Source material
============================================================

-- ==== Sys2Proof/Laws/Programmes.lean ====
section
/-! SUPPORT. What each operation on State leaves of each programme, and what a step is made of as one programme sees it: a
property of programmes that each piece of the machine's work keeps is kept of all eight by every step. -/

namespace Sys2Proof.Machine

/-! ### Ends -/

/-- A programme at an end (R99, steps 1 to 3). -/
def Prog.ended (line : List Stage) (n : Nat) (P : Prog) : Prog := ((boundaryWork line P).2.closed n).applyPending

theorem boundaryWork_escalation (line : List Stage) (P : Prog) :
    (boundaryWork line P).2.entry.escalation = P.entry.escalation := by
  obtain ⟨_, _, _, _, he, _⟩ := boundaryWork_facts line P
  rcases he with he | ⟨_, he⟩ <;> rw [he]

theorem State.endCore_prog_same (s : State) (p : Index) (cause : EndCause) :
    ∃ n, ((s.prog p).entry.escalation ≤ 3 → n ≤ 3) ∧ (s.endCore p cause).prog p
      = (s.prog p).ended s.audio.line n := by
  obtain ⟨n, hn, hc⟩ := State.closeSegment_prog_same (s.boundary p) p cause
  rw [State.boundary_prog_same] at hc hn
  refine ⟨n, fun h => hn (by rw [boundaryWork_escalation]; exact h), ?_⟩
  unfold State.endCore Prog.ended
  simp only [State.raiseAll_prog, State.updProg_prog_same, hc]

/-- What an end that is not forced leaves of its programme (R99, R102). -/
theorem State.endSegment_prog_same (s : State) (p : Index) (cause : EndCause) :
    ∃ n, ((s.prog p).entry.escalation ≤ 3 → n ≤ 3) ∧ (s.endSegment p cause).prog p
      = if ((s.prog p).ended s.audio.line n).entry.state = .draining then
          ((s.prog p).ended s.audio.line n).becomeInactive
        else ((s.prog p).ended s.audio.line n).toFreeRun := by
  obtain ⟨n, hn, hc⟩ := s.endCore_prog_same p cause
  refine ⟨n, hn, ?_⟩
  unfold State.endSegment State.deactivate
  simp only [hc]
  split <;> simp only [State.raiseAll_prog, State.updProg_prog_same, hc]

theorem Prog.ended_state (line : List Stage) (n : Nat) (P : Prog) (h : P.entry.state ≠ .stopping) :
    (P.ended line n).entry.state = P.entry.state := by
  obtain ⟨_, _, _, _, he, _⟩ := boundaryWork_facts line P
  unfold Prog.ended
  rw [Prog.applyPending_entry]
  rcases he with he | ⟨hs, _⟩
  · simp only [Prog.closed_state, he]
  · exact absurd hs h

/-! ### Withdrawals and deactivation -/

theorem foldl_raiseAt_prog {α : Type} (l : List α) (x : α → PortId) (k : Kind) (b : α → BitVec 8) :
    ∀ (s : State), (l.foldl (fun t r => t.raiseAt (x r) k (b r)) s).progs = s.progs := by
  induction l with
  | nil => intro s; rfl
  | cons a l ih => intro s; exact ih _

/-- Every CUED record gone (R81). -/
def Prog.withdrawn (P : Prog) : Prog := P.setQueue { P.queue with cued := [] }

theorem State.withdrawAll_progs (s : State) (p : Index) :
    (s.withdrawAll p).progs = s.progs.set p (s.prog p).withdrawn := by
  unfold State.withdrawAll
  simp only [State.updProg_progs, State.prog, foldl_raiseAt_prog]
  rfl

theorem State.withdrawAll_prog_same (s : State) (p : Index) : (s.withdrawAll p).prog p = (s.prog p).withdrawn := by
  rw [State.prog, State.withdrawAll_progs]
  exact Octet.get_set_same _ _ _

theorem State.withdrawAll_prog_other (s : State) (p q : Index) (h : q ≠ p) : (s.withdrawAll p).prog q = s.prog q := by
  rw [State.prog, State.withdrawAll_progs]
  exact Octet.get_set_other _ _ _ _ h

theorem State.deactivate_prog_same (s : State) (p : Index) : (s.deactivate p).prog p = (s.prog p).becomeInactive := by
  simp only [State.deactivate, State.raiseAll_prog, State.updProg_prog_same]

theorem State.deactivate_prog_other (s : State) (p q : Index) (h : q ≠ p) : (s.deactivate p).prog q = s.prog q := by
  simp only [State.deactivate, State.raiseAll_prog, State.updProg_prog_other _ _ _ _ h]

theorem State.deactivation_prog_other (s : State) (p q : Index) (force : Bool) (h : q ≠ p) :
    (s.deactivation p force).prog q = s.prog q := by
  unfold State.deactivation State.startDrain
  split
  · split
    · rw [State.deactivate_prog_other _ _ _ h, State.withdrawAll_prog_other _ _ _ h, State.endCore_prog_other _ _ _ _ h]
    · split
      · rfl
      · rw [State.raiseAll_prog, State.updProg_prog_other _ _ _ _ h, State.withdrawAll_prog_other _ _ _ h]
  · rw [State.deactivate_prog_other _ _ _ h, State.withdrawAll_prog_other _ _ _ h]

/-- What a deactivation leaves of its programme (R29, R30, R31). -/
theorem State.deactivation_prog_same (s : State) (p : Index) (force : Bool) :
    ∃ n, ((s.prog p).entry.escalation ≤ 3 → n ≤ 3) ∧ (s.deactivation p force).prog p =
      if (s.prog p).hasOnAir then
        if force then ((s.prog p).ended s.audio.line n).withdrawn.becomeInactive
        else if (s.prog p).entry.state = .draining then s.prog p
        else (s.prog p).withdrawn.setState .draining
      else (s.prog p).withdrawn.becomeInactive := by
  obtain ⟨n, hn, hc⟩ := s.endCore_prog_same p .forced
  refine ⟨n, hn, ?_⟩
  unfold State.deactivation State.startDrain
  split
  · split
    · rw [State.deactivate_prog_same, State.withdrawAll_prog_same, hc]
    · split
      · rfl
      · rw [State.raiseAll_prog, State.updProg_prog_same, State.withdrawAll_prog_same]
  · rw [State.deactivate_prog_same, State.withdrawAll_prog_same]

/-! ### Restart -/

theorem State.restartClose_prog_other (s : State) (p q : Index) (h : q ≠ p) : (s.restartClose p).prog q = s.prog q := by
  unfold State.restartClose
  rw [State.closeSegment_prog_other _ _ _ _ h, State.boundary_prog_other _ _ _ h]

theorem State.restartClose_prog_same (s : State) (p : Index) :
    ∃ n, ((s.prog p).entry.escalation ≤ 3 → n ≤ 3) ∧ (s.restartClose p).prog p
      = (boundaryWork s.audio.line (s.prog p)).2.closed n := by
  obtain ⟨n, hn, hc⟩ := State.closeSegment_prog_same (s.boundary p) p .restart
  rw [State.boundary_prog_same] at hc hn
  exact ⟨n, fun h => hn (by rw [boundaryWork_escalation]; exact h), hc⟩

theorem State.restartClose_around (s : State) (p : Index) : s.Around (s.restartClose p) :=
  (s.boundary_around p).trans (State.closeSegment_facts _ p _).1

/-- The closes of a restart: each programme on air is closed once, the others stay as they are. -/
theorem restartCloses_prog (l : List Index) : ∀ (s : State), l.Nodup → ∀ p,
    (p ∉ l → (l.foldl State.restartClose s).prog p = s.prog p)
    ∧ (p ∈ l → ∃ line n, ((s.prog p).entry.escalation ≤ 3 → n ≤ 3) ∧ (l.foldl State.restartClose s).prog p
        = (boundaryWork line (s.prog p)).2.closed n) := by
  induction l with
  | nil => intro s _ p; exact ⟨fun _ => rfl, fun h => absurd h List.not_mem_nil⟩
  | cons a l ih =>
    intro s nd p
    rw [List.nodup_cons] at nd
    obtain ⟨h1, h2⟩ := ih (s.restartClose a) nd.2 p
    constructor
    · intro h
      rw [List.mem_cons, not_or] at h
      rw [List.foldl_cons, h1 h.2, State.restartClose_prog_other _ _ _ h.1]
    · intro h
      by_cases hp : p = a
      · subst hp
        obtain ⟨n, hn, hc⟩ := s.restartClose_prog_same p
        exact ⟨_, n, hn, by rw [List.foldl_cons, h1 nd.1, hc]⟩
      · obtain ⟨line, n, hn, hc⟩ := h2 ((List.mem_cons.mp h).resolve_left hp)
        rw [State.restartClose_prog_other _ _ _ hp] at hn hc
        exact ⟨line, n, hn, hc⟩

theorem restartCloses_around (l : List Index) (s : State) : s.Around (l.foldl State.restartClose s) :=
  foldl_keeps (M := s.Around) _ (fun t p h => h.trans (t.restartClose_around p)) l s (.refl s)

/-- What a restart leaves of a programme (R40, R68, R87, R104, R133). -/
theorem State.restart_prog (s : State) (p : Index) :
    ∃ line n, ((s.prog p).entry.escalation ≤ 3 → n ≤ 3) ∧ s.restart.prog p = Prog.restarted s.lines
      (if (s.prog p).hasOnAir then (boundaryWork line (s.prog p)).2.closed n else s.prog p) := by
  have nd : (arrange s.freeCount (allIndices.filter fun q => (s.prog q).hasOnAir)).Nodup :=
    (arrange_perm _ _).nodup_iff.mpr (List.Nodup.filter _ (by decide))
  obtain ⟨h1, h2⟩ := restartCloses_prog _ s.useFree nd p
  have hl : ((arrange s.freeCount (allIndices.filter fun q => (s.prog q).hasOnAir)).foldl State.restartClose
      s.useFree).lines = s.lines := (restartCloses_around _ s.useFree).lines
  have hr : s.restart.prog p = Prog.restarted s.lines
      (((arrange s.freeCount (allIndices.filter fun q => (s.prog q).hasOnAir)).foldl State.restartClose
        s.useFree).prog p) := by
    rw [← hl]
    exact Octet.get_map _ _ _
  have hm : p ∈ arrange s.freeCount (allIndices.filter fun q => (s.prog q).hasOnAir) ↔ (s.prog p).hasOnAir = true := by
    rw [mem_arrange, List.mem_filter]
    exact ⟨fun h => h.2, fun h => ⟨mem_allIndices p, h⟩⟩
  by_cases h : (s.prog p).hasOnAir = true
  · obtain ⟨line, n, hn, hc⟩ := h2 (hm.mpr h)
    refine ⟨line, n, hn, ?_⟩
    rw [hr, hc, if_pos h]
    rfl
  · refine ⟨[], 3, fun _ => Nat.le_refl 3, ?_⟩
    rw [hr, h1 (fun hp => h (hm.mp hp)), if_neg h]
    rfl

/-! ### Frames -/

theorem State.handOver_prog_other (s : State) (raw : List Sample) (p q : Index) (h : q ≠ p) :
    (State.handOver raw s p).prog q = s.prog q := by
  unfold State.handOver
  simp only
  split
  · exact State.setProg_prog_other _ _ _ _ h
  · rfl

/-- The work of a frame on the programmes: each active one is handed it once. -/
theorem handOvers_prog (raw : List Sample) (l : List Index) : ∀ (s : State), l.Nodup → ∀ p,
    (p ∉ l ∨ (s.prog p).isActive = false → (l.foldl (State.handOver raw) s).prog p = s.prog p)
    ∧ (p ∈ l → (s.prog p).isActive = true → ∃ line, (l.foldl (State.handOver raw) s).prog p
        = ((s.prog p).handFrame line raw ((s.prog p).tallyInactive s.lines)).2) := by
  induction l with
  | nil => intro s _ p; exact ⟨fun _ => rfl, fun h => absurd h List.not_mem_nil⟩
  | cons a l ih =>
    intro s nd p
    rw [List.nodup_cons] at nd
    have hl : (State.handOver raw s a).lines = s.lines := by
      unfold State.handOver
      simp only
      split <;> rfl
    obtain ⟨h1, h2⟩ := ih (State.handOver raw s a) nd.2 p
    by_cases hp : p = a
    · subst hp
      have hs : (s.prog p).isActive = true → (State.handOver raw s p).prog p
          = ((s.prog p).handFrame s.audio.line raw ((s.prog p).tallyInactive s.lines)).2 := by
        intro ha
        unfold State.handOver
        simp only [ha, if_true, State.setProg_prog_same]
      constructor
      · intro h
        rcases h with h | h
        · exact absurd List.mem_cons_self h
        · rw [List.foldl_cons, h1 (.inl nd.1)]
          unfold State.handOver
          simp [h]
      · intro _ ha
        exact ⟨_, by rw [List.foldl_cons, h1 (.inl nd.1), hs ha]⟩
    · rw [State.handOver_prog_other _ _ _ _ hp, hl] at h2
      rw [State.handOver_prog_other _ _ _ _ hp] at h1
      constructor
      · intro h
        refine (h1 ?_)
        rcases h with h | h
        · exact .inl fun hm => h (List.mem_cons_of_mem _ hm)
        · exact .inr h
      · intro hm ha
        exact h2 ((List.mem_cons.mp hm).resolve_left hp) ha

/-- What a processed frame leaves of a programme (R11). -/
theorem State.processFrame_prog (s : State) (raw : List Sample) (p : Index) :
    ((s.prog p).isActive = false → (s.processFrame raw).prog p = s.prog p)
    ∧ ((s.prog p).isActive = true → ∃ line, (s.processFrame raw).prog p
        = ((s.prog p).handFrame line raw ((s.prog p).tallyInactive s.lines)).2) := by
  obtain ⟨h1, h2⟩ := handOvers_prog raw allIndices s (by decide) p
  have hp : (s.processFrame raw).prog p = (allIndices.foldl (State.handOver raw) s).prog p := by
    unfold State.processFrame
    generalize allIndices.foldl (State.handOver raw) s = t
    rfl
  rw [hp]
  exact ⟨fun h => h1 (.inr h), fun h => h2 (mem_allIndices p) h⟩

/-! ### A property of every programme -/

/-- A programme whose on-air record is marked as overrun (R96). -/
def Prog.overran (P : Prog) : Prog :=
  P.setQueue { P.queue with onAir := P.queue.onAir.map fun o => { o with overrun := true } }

============================================================

Wherever the string "Stage" occurs in the data, copy the line that holds it.

def Prog.ended (line : List Stage) (n : Nat) (P : Prog) : Prog := ((boundaryWork line P).2.closed n).applyPending
theorem boundaryWork_escalation (line : List Stage) (P : Prog) :
theorem Prog.ended_state (line : List Stage) (n : Nat) (P : Prog) (h : P.entry.state ≠ .stopping) :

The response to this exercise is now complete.